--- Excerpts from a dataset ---
-- ==== Sys2Proof/Laws/WorkDrains.lean ====
section
/-! SUPPORT. The laws of the work that stands, over a drain: its beginning, its operations, its end, and what the journal becomes
with it. -/

namespace Sys2Proof.Machine.State

/-! ### The journal state -/

/-- A move of the journal state among ACTIVE, CLOSING and FAILED leaves start-up lawful. -/
theorem phaseLaw_of_state {s t : State} (p : s.phaseLaw)
    (hs : s.startup.portState = .starting → s.journal.state = .active ∨ s.journal.state = .closing ∨ s.journal.state = .failed)
    (hr : s.journal.state ≠ .rolling) (hst : t.startup = s.startup)
    (ht : t.journal.state = .active ∨ t.journal.state = .closing ∨ t.journal.state = .failed)
    (hq : s.startup.portState = .starting → t.queue = [] ∧ t.drain = none ∧ ∀ b, ¬ t.writeStands b)
    (hi : t.mgmt.longCmd = some .initJournal → t.journal.state = .closing ∧ t.drain = none) : t.phaseLaw := by
  obtain ⟨p1, p2, p3, p4, p5, p6, p7, p8⟩ := p
  have no : ∀ x, s.startup.portState = .starting → s.journal.state = x → x = .off ∨ x = .unknown → False := by
    rintro x h1 rfl h2
    rcases hs h1 with h | h | h <;> rw [h] at h2 <;> simp at h2
  have ns : ¬ s.startup.procedure.scans := fun h => no _ (p4 h).1 (p4 h).2 (.inr rfl)
  refine ⟨?_, ?_, ?_, ?_, ?_, ?_, ?_, hi⟩ <;> simp only [hst]
  · rintro (h | h)
    · exact hq h
    · rcases ht with h' | h' | h' <;> rw [h'] at h <;> cases h
  · exact fun h => absurd trivial (fun _ => no _ (p2 h).1 (p2 h).2.1 (.inl rfl))
  · refine fun h => absurd trivial (fun _ => no _ (p3 h).1 (p3 h).2 ?_)
    split
    · exact .inr rfl
    · exact .inl rfl
  · exact fun h => absurd h ns
  · rintro k (h | ⟨l, h⟩) <;> rw [h] at ns <;> exact absurd trivial ns
  · exact fun h => absurd (p6 h) hr
  · intro h
    rcases ht with h' | h' | h' <;> rw [h'] at h <;> cases h

/-- The journal state moves to ACTIVE, CLOSING or FAILED, and the write work stays. -/
theorem Lawful.of_state {s t : State} (h : s.Lawful) {st : JournalState}
    (hw : (t.queue, t.engine.table, t.engine.slots, t.engine.prefetch, t.drain, t.nextPos) =
      (s.queue, s.engine.table, s.engine.slots, s.engine.prefetch, s.drain, s.nextPos))
    (hj : t.journal = { s.journal with state := st }) (hst : st = .active ∨ st = .closing ∨ st = .failed)
    (ho : t.inFlight = s.inFlight) (hm : (∃ m, QueueEntry.marker m ∈ s.queue) ↔ t.mgmt.longCmd = some .closeEpoch)
    (hi : ∀ op, t.port.op = some op → op.owner = .initHeader → t.mgmt.longCmd = some .initJournal)
    (ha : st = .active → ∀ m, QueueEntry.marker m ∉ s.queue) (phase : t.phaseLaw) : t.Lawful := by
  have hw' := hw
  simp only [Prod.mk.injEq] at hw'
  obtain ⟨h1, h2, h3, h4, h5, h6⟩ := hw'
  have hs := writeStands_congr h1 h2 h5
  have hb := itemBody_congr h1 h2
  obtain ⟨c1, c2, c3, c4, c5, c6, c7, c8, c9⟩ := h.work.cover
  refine h.of_same_work hw hm hi ho phase ?_ ?_
  · refine ⟨?_, ?_, ?_, ?_, ?_, ?_, ?_, ?_, ?_⟩ <;> (try simp only [hs, hb, h1, h5, hj]) <;> try assumption
    · refine fun m hmm => ⟨?_, (c1 m hmm).2⟩
      rcases hst with rfl | h | h
      · exact absurd hmm (ha rfl m)
      · exact .inl h
      · exact .inr h
    · exact fun _ _ _ => hst
    · rintro (h | h | h) <;> rw [h] at hst <;> simp at hst
    · rintro (h | h) <;> rw [h] at hst <;> simp at hst
  · have hk := h.work.capacity
    have hh : t.held = s.held := held_congr h1 h2 h5 (by rw [hj])
    rw [capacityLaw, hh, hj]
    exact hk

/-- A write that stands keeps start-up from STARTING and the journal from ROLLING. -/
theorem Lawful.not_quiet {s : State} (h : s.Lawful) (hw : s.queue ≠ [] ∨ s.drain ≠ none ∨ ∃ b, s.writeStands b) :
    s.startup.portState ≠ .starting ∧ s.journal.state ≠ .rolling := by
  refine ⟨fun hc => ?_, fun hc => ?_⟩
  · obtain ⟨h1, h2, h3⟩ := h.work.phase.quiet (.inl hc)
    rcases hw with h' | h' | ⟨b, h'⟩
    · exact h' h1
    · exact h' h2
    · exact h3 b h'
  · obtain ⟨h1, h2, h3⟩ := h.work.phase.quiet (.inr hc)
    rcases hw with h' | h' | ⟨b, h'⟩
    · exact h' h1
    · exact h' h2
    · exact h3 b h'

/-- R94, R99: the journal becomes FAILED while a drain is in progress. -/
theorem Lawful.failed {s : State} (h : s.Lawful) (hd : s.drain ≠ none) : (s.setJournalState .failed).Lawful := by
  obtain ⟨h1, h2⟩ := h.not_quiet (.inr (.inl hd))
  refine h.of_state (st := .failed) (by simp) (setJournalState_journal _ _) (.inr (.inr rfl)) (by simp [inFlight])
    (by simpa using h.marks) (by simpa using h.init) (by simp)
    (phaseLaw_of_state h.work.phase (fun hc => absurd hc h1) h2 (by simp) (by simp [setJournalState_journal])
      (fun hc => absurd hc h1) fun hc => ?_)
  exact absurd (h.work.phase.init (by simpa using hc)).2 hd

/-! ### A beginning -/

/-- The item of a drain that has just begun. -/
theorem Heads.writeStands {s : State} {n : Nat} {item : DrainItem} (hh : s.Heads n item) (hd : ∀ b, item = .removed b → s.drain ≠ none)
    {b : Body} (hb : s.itemBody item = some b) : s.writeStands b := by
  have hp := hh.stands
  cases item with
  | postedWrite =>
    obtain ⟨b', rest, hq, -⟩ := hp
    simp only [itemBody, hq, List.head?_cons, Option.bind_some, QueueEntry.body, Option.some.injEq] at hb
    exact .inl (by rw [hq, hb]; exact List.mem_cons_self)
  | closeMarker => cases hb
  | delayedWrite p =>
    obtain ⟨e, he, -⟩ := hp
    simp only [itemBody, he.1, Option.map_some, Option.some.injEq] at hb
    exact .inr (.inl ⟨p, e, he, hb⟩)
  | removed b' =>
    obtain ⟨d, hd'⟩ := Option.ne_none_iff_exists'.mp (hd b' rfl)
    cases hb
    exact .inr (.inr ⟨d, hd', hh.drain d hd'⟩)

/-- R39, R60: the head begins its drain. -/
theorem Lawful.begun {s t : State} (h : s.Lawful) (hn : s.drain = none) {n : Nat} {d : Drain} (hh : s.Heads n d.item)
    (hl : s.mgmt.longCmd ≠ some .initJournal) (hr : ∀ b, d.item ≠ .removed b)
    (hw : (t.queue, t.engine.slots, t.engine.prefetch, t.nextPos, t.journal, t.startup, t.mgmt.longCmd, t.port) =
      (s.queue, s.engine.slots, s.engine.prefetch, s.nextPos, s.journal, s.startup, s.mgmt.longCmd, s.port))
    (hd : t.drain = some d)
    (ht : ∀ q : Fin 4, (t.engine.table[q] = s.engine.table[q] ∧ d.item ≠ .delayedWrite q) ∨
      (d.item = .delayedWrite q ∧ ∃ e, s.delays q e ∧ t.engine.table[q] = some { e with state := .issued }))
    (hc : d.stage = .closeHeader ↔ d.item = .closeMarker)
    (hs : d.stage = .beforeImage ∨ d.stage = .imageWrite ∨ d.stage = .recordHeader →
      ∃ b, s.itemBody d.item = some b ∧ b.cls.guarded = true ∧
        ((b.line, Mark.reserved) ∈ s.journal.lineSet ∨ (b.cls.reservation = .own ∧ b.recorded = false))) : t.Lawful := by
  simp only [Prod.mk.injEq] at hw
  obtain ⟨h1, h2, h3, h4, h5, h6, h7, h8⟩ := hw
  have entry : ∀ (q : Fin 4) (f : DelayedEntry), t.engine.table[q] = some f →
      ∃ e, s.engine.table[q] = some e ∧ f.body = e.body ∧ f.kind = e.kind ∧ (f = e ∧ d.item ≠ .delayedWrite q ∨
        (d.item = .delayedWrite q ∧ s.delays q e ∧ f = { e with state := .issued })) := by
    intro q f hf
    rcases ht q with ⟨h, hne⟩ | ⟨hi, e, he, h⟩
    · exact ⟨f, by rw [← h, hf], rfl, rfl, .inl ⟨rfl, hne⟩⟩
    · rw [h] at hf
      cases hf
      exact ⟨e, he.1, rfl, rfl, .inr ⟨hi, he, rfl⟩⟩
  have delays_of : ∀ q f, t.delays q f → ∃ e, s.delays q e ∧ f.body = e.body := by
    rintro q f ⟨hf, hk, hst⟩
    obtain ⟨e, he, hb, hk', h | ⟨-, h, -⟩⟩ := entry q f hf
    · obtain ⟨rfl, -⟩ := h
      exact ⟨f, ⟨he, hk, hst⟩, rfl⟩
    · exact ⟨e, h, hb⟩
  have delays_to : ∀ q e, s.delays q e → ∃ f, t.delays q f ∧ f.body = e.body := by
    rintro q e ⟨he, hk, hst⟩
    rcases ht q with ⟨h, -⟩ | ⟨-, e', he', h⟩
    · exact ⟨e, ⟨by rw [h, he], hk, hst⟩, rfl⟩
    · obtain ⟨h9, -, -⟩ := he'
      rw [he] at h9
      cases h9
      exact ⟨_, ⟨h, hk, .inr rfl⟩, rfl⟩
  have stands : ∀ b, t.writeStands b → s.writeStands b := by
    rintro b (hb | ⟨q, f, hf, rfl⟩ | ⟨d', hd', hi⟩)
    · exact .inl (h1 ▸ hb)
    · obtain ⟨e, he, hb⟩ := delays_of q f hf
      exact .inr (.inl ⟨q, e, he, hb.symm⟩)
    · rw [hd] at hd'
      cases hd'
      exact absurd hi (hr b)
  have body : t.itemBody d.item = s.itemBody d.item := by
    cases hi : d.item with
    | postedWrite => simp only [itemBody, h1]
    | closeMarker => rfl
    | removed b => rfl
    | delayedWrite p =>
      rcases ht p with ⟨h, -⟩ | ⟨-, e, he, h⟩
      · simp only [itemBody, h]
      · simp only [itemBody, h, he.1, Option.map_some]
  obtain ⟨nq1, nq2⟩ : s.startup.portState ≠ .starting ∧ s.journal.state ≠ .rolling := by
    refine h.not_quiet ?_
    have hp := hh.stands
    cases hi : d.item with
    | postedWrite => rw [hi] at hp; obtain ⟨b, rest, hq, -⟩ := hp; exact .inl (by rw [hq]; simp)
    | closeMarker => rw [hi] at hp; obtain ⟨rest, hq⟩ := hp; exact .inl (by rw [hq]; simp)
    | delayedWrite p => rw [hi] at hp; obtain ⟨e, he, -⟩ := hp; exact .inr (.inr ⟨_, .inr (.inl ⟨p, e, he, rfl⟩)⟩)
    | removed b => exact absurd hi (hr b)
  obtain ⟨o1, o2, o3, o4⟩ := h.order
  refine ⟨⟨by rwa [h1], by rwa [h1, h4], fun p f hf => ?_, fun p q f g hf hg hpq => ?_⟩, by rw [h1]; exact h.one,
    by rw [h1, h7]; exact h.marks, by rw [h7, h8]; exact h.init, ⟨fun d' hd' => ?_, ?_, ?_, ?_, ?_, ?_⟩⟩
  · obtain ⟨e, he, hb, -⟩ := entry p f hf
    rw [h1, h4, hb]
    exact o3 p e he
  · obtain ⟨e, he, hb, -⟩ := entry p f hf
    obtain ⟨e', he', hb', -⟩ := entry q g hg
    rw [hb, hb']
    exact o4 p q e e' he he' hpq
  · rw [hd] at hd'
    cases hd'
    refine ⟨n, ?_, h4 ▸ hh.given, by rw [h1]; exact hh.queue, fun p f hf => ?_⟩
    · have hp := hh.stands
      cases hi : d.item with
      | postedWrite => rw [hi] at hp; simpa only [standsAt, h1] using hp
      | closeMarker => rw [hi] at hp; simpa only [standsAt, h1] using hp
      | delayedWrite p =>
        rw [hi] at hp
        obtain ⟨e, he, hpos⟩ := hp
        obtain ⟨f, hf, hb⟩ := delays_to p e he
        exact ⟨f, hf, by rw [hb, hpos]⟩
      | removed b => exact absurd hi (hr b)
    · obtain ⟨e, he, hb⟩ := delays_of p f hf
      rw [hb]
      exact hh.table p e he
  · have timer : ∀ q e, s.delays q e → e.timer.isSome = false := by
      rintro q e ⟨he, -, hst⟩
      have := h.work.entry.timers q e he
      cases ht : e.timer.isSome with
      | false => rfl
      | true => obtain ⟨r, hr⟩ := this.mp ht; rw [hr] at hst; simp at hst
    have slot : ∀ q e, s.delays q e → e.slot = none := by
      rintro q e ⟨he, hk, -⟩
      cases hs : e.slot with
      | none => rfl
      | some i => have := (h.work.entry.slots q e i he hs).1; rw [hk] at this; cases this
    refine entryLaw_of_writes h.work.entry h2 (by rw [h8]) (fun q f hf => ?_) (fun q e he hk => ?_) fun q f hf hk => ?_
    · obtain ⟨e, he, -, -, ⟨rfl, -⟩ | ⟨-, h9, rfl⟩⟩ := entry q f hf
      · exact .inl he
      · refine .inr ⟨h9.2.1, slot q e h9, ?_⟩
        have h10 := timer q e h9
        constructor
        · intro hx
          rw [h10] at hx
          cases hx
        · rintro ⟨r, hr⟩
          cases hr
    · rcases ht q with ⟨h, -⟩ | ⟨-, e', he', -⟩
      · rw [h, he]
      · obtain ⟨h9, h10, -⟩ := he'
        rw [h9] at he
        cases he
        rw [h10] at hk; cases hk
    · rw [hd]
      obtain ⟨e, he, -, hk', ⟨rfl, hne⟩ | ⟨hi, h9, rfl⟩⟩ := entry q f hf
      · refine ⟨fun hst => absurd hst (h.not_issued he hk fun d' hd' => absurd hd' (by simp [hn])), fun ⟨d', hd', hi⟩ => ?_⟩
        cases hd'
        exact absurd hi hne
      · exact ⟨fun _ => ⟨d, rfl, hi⟩, fun _ => rfl⟩
  · refine freshLaw_of_fewer h.work.fresh stands (fun q f hf hk => ?_) h2 h3
    obtain ⟨e, he, -, hk', ⟨rfl, -⟩ | ⟨-, h9, -⟩⟩ := entry q f hf
    · exact he
    · rw [hk', h9.2.1] at hk; cases hk
  · obtain ⟨p1, p2, p3, p4, p5, p6, p7, p8⟩ := h.work.phase
    refine ⟨?_, ?_, ?_, ?_, ?_, ?_, ?_, ?_⟩ <;> (try simp only [h5, h6, h7]) <;> try assumption
    · rintro (hc | hc)
      · exact absurd hc nq1
      · exact absurd hc nq2
    · exact fun hc => absurd hc hl
  · obtain ⟨c1, c2, c3, c4, c5, c6, c7, c8, c9⟩ := h.work.cover
    refine ⟨?_, ?_, ?_, ?_, ?_, ?_, ?_, ?_, ?_⟩ <;> (try simp only [h1, h5]) <;> try assumption
    · exact fun m hm => ⟨(c1 m hm).1, fun b hb => (c1 m hm).2 b (stands b hb)⟩
    · exact fun b hb => c2 b (stands b hb)
    · exact fun b hb => c5 b (stands b hb)
    · exact fun b hb => c6 b (stands b hb)
    · intro b hb hr
      obtain ⟨d', hd', -⟩ := c7 b (stands b hb) hr
      rw [hn] at hd'; cases hd'
    · intro d' hd'
      rw [hd] at hd'; cases hd'; exact hc
    · intro d' hd'
      rw [hd] at hd'; cases hd'; rw [body]; exact hs
  · have hk := h.work.capacity
    have : t.held ≤ s.held := by
      refine held_le (by rw [h1]) (fun q f hf hc => ?_) (fun d' b hd' hi => ?_) (by rw [h5])
      · obtain ⟨e, he, hb⟩ := delays_of q f hf
        exact ⟨e, he, hb ▸ hc⟩
      · rw [hd] at hd'; cases hd'; exact absurd hi (hr b)
    simp only [capacityLaw, h5] at hk ⊢
    omega
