/-- R166 to R168: the edges that carry a command's request. -/
theorem run_command {c : Instr} {s : State} {rest : List FrameEdge} (hc : c.isManagement = true) (ht : s.takesFrame = true)
    (hp : s.pending = []) (hl : s.frameLines = .mcsFalls :: (edgesOf (requestOf c) ++ rest)) :
    core.run (16 * (requestOf c).length) s = exec c { s with frameLines := .mckFalls :: rest } := by
  obtain ⟨⟨code, args⟩, hargs⟩ := Option.isSome_iff_exists.mp hc
  obtain ⟨bs, b, hreq, hcut⟩ := requestOf_cut hargs
  obtain ⟨hgood, hspell⟩ : judgeRequest (requestOf c) = .good code args ∧ commandOf code args = some c :=
    ⟨judgeRequest_requestOf hargs, (codeAndArgs_spells hargs).2.2⟩
  let u : State := { s with frameLines := .mckFalls :: rest }
  let v : State := s.inRequest (requestOf c) [] (.mckFalls :: rest)
  let w : State := v.setMgmt { v.mgmt with frame := .idle, mdoLine := none }
  have hidle : s.startup.inReset = false ∧ s.mgmt.frame = .idle := by simpa [State.takesFrame] using ht
  have hw : w.takesFrame = true := by simp [State.takesFrame, w, v, State.setMgmt, State.inRequest, hidle.1]
  have hjudge : (s.inRequest (requestOf c) [] (.mckFalls :: rest)).judgeReceived = .next (u.after c) := by
    have hexec : exec c w = exec c u := exec_framed hc (s := u) ht hw rfl rfl
    rw [← exec_eq_after, ← hexec]
    simp only [State.judgeReceived]
    rw [show (s.inRequest (requestOf c) [] (.mckFalls :: rest)).mgmt.received = requestOf c from rfl, hgood]
    simp only [hspell]
    rfl
  rw [hreq] at hl hjudge ⊢
  rw [run_request hp ht bs b rest hcut hl hjudge]
  exact (exec_eq_after c u).symm

/-- Settles O16: no frame taken, MCS# rising, the byte times, the edges, and MDO, each by its lemma. -/
theorem framesAreTakenInTurn : Obligations.FramesAreTakenInTurn := by
  intro s
  refine ⟨fun h => ⟨fun c hc => exec_of_not_takesFrame hc (takesFrame_eq_false h), fun bytes rose =>
    exec_frameError_of_not_takesFrame (takesFrame_eq_false h) bytes rose⟩, exec_mcsRisingEdge_of_no_byte,
    fun hp hl => ⟨fun h => ?_, fun h hmore => ?_, fun h hdone => ?_, fun h => ?_, fun h => ?_⟩,
    fun e rest hp hl => ⟨?_, ?_, ?_, ?_⟩, fun c rest hc ht hp hl => run_command hc ht hp hl, ?_, ?_, ?_, ?_⟩
  · rw [step_clockByte hp hl, State.clockByte_of_filler h]
  · rw [step_clockByte hp hl, State.clockByte_of_response h, if_pos hmore]
    rfl
  · rw [step_clockByte hp hl, State.clockByte_of_response h, if_neg (by omega)]
    rfl
  · rw [step_clockByte hp hl, State.clockByte_of_trailing h]
  · rw [step_clockByte hp hl, State.clockByte_of_still h]
  · rintro rfl
    rw [step_edge hp hl]
    rfl
  · rintro rfl
    rw [step_edge hp hl]
    simp [State.frameEdge, State.fallMcs, State.takesFrame, State.setFrameLines, State.setMgmt]
  · rintro rfl
    rw [step_edge hp hl]
    rfl
  · rintro mdi rfl
    exact ⟨step_mckRises_of_idle hp hl, step_mckRises_of_bit hp hl, step_mckRises_of_byte hp hl⟩
  · intro h
    simp only [State.mdo, h]
  · rintro (h | h | h) <;> simp only [State.mdo, h]
  · intro h b hb
    simp only [State.mdo, h, List.getD_eq_getElem?_getD, hb, Option.getD_some]
  · intro b hb hbits
    have hmsb : b.getMsbD s.mgmt.bits.length = b.getLsbD (7 - s.mgmt.bits.length) := by
      simp [BitVec.getMsbD, hbits]
    simp only [State.mdoBit, hb, Option.map_some, hmsb]

end Sys2Proof.Machine
end

section
/-! O37 (R25, R26, R27, R32): the WRITE presentations that are not accepted. -/

namespace Sys2Proof.Machine.State

/-! ### The decision order of a WRITE -/

theorem decideWrite_of_starting {s : State} (r : Request) (h : s.startup.portState = .starting ∨ s.startup.portState = .rolling) :
    s.decideWrite r = s.retryTo r := by
  rcases h with h | h <;> simp only [decideWrite, h]

theorem decideWrite_of_hold {s : State} (r : Request) (h : s.startup.portState = .hold) :
    s.decideWrite r = s.abortTo r (s.regionAt r.line) .refused := by
  simp only [decideWrite, h]
  rfl

/-- R26: in OPEN, with no entry that matches, the classification decides. -/
theorem decideWrite_of_opened {s : State} {r : Request} (h : s.startup.portState = .opened) (hm : s.matchesNone r) :
    s.decideWrite r = s.classifyWrite r := by
  simp only [decideWrite, h, matching_eq_none hm]

theorem classifyWrite_of_not_writable {s : State} {r : Request} (h : ¬ s.writable r.line) :
    s.classifyWrite r = s.abortTo r (s.regionAt r.line) .refused := by
  simp only [classifyWrite]
  exact if_pos (refusesWrite_of_not_writable h)

/-- R26 step 5: the inhibits of the host's own side. -/
theorem classifyWrite_of_inhibit {s : State} {r : Request} (hw : s.writable r.line)
    (h : s.supply.wlock = true ∨ s.supply.software = true) :
    s.classifyWrite r = s.abortTo r (s.regionAt r.line) .refused := by
  simp only [classifyWrite, refusesWrite_of_writable hw, Bool.false_eq_true, if_false]
  exact if_pos (by simpa using h)

/-- R26 step 5: the supply. -/
theorem classifyWrite_of_supply {s : State} {r : Request} (hw : s.writable r.line) (hl : s.supply.wlock = false)
    (hs : s.supply.software = false) (h : s.supply.state ≠ .normal) : s.classifyWrite r = s.retryTo r := by
  simp [classifyWrite, refusesWrite_of_writable hw, hl, hs, h]

/-- R26 steps 1 to 5 passed. -/
theorem decideWrite_of_unhindered {s : State} {r : Request} (h : s.unhindered r) : s.decideWrite r = s.guardWrite r := by
  obtain ⟨hopen, hmatch, hwritable, hlock, hsoft, hnormal⟩ := h
  rw [decideWrite_of_opened hopen hmatch]
  simp [classifyWrite, refusesWrite_of_writable hwritable, hlock, hsoft, hnormal]

/-- R27: a guarded write goes by the journal state. -/
theorem guardWrite_of_guarded {s : State} {r : Request} (hg : s.isGuarded r.line = true) :
    (s.journal.state = .closing → s.guardWrite r = s.retryTo r) ∧
    (s.journal.state ≠ .closing → s.journal.state ≠ .active →
      s.guardWrite r = s.abortTo r (s.regionAt r.line) .journalFail) ∧
    (s.journal.state = .active → s.reservationFor r.line = none →
      s.guardWrite r = s.abortTo r (s.regionAt r.line) .journalFull) := by
  have hcls : (s.classify r.line).guarded = true := hg
  simp only [guardWrite, hcls, Bool.not_true, Bool.false_eq_true, if_false]
  refine ⟨fun h => by rw [h], fun h1 h2 => ?_, fun h hn => by rw [h, hn]; rfl⟩
  cases h : s.journal.state
  case closing => exact absurd h h1
  case active => exact absurd h h2
  all_goals rfl

end Sys2Proof.Machine.State

namespace Sys2Proof.Machine

/-- Settles O37, step by step of the decision order. -/
theorem writesThatAreNotAccepted : Obligations.WritesThatAreNotAccepted := by
  intro i addr ucount data s r refused retried
  have answers {t : State} (h : s.decideWrite r = t) : exec (.write i addr ucount data) s = .next t := congrArg _ h
  refine ⟨fun h => answers (State.decideWrite_of_starting r h), fun h => answers (State.decideWrite_of_hold r h),
    fun ho hm hw => ?_, fun ho hm hw hi => ?_, fun ho hm hw hl hs hn => ?_, fun hu hg hj => ?_, fun hu hg hc ha => ?_,
    fun hu hg hj hn => ?_⟩
  · exact answers ((State.decideWrite_of_opened ho hm).trans (State.classifyWrite_of_not_writable hw))
  · exact answers ((State.decideWrite_of_opened ho hm).trans (State.classifyWrite_of_inhibit hw hi))
  · exact answers ((State.decideWrite_of_opened ho hm).trans (State.classifyWrite_of_supply hw hl hs hn))
  · exact answers ((State.decideWrite_of_unhindered hu).trans ((State.guardWrite_of_guarded hg).1 hj))
  · exact answers ((State.decideWrite_of_unhindered hu).trans ((State.guardWrite_of_guarded hg).2.1 hc ha))
  · exact answers ((State.decideWrite_of_unhindered hu).trans
      ((State.guardWrite_of_guarded hg).2.2 hj (reservationFor_eq_none hn)))

end Sys2Proof.Machine
end

section
/-! O43, O44, O45, O46 (R43, R46, R110, R112 to R116, R120, R122): the attempts of an operation at the memory port. -/

namespace Sys2Proof.Machine

/-! ### Memory by the answers -/

/-- R110, R113: what an answer in time does. -/
theorem exec_memoryAnswer {s : State} {op : Operation} (hop : s.port.op = some op) (a : MemAnswer) :
    exec (.memoryAnswer a false) s = .next (s.answered op a) := by
  rw [exec_eq_after]
  simp [State.after, hop]

theorem exec_attemptTimeout {s : State} {op : Operation} (hop : s.port.op = some op) :
    exec .attemptTimeout s = .next (s.answered op .error) := by
  rw [exec_eq_after]
  simp [State.after, hop]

--- PROMPT ---
In the data above, start at the line that has "fun ⟨d', hd', hi⟩ => ?_⟩", stop after the line that has "p8⟩ := h.work.phase", and print every line in between exactly as it stands.

--- EXPECTED ANSWER ---
      · refine ⟨fun hst => absurd hst (h.not_issued he hk fun d' hd' => absurd hd' (by simp [hn])), fun ⟨d', hd', hi⟩ => ?_⟩
        cases hd'
        exact absurd hi hne
      · exact ⟨fun _ => ⟨d, rfl, hi⟩, fun _ => rfl⟩
  · refine freshLaw_of_fewer h.work.fresh stands (fun q f hf hk => ?_) h2 h3
    obtain ⟨e, he, -, hk', ⟨rfl, -⟩ | ⟨-, h9, -⟩⟩ := entry q f hf
    · exact he
    · rw [hk', h9.2.1] at hk; cases hk
  · obtain ⟨p1, p2, p3, p4, p5, p6, p7, p8⟩ := h.work.phase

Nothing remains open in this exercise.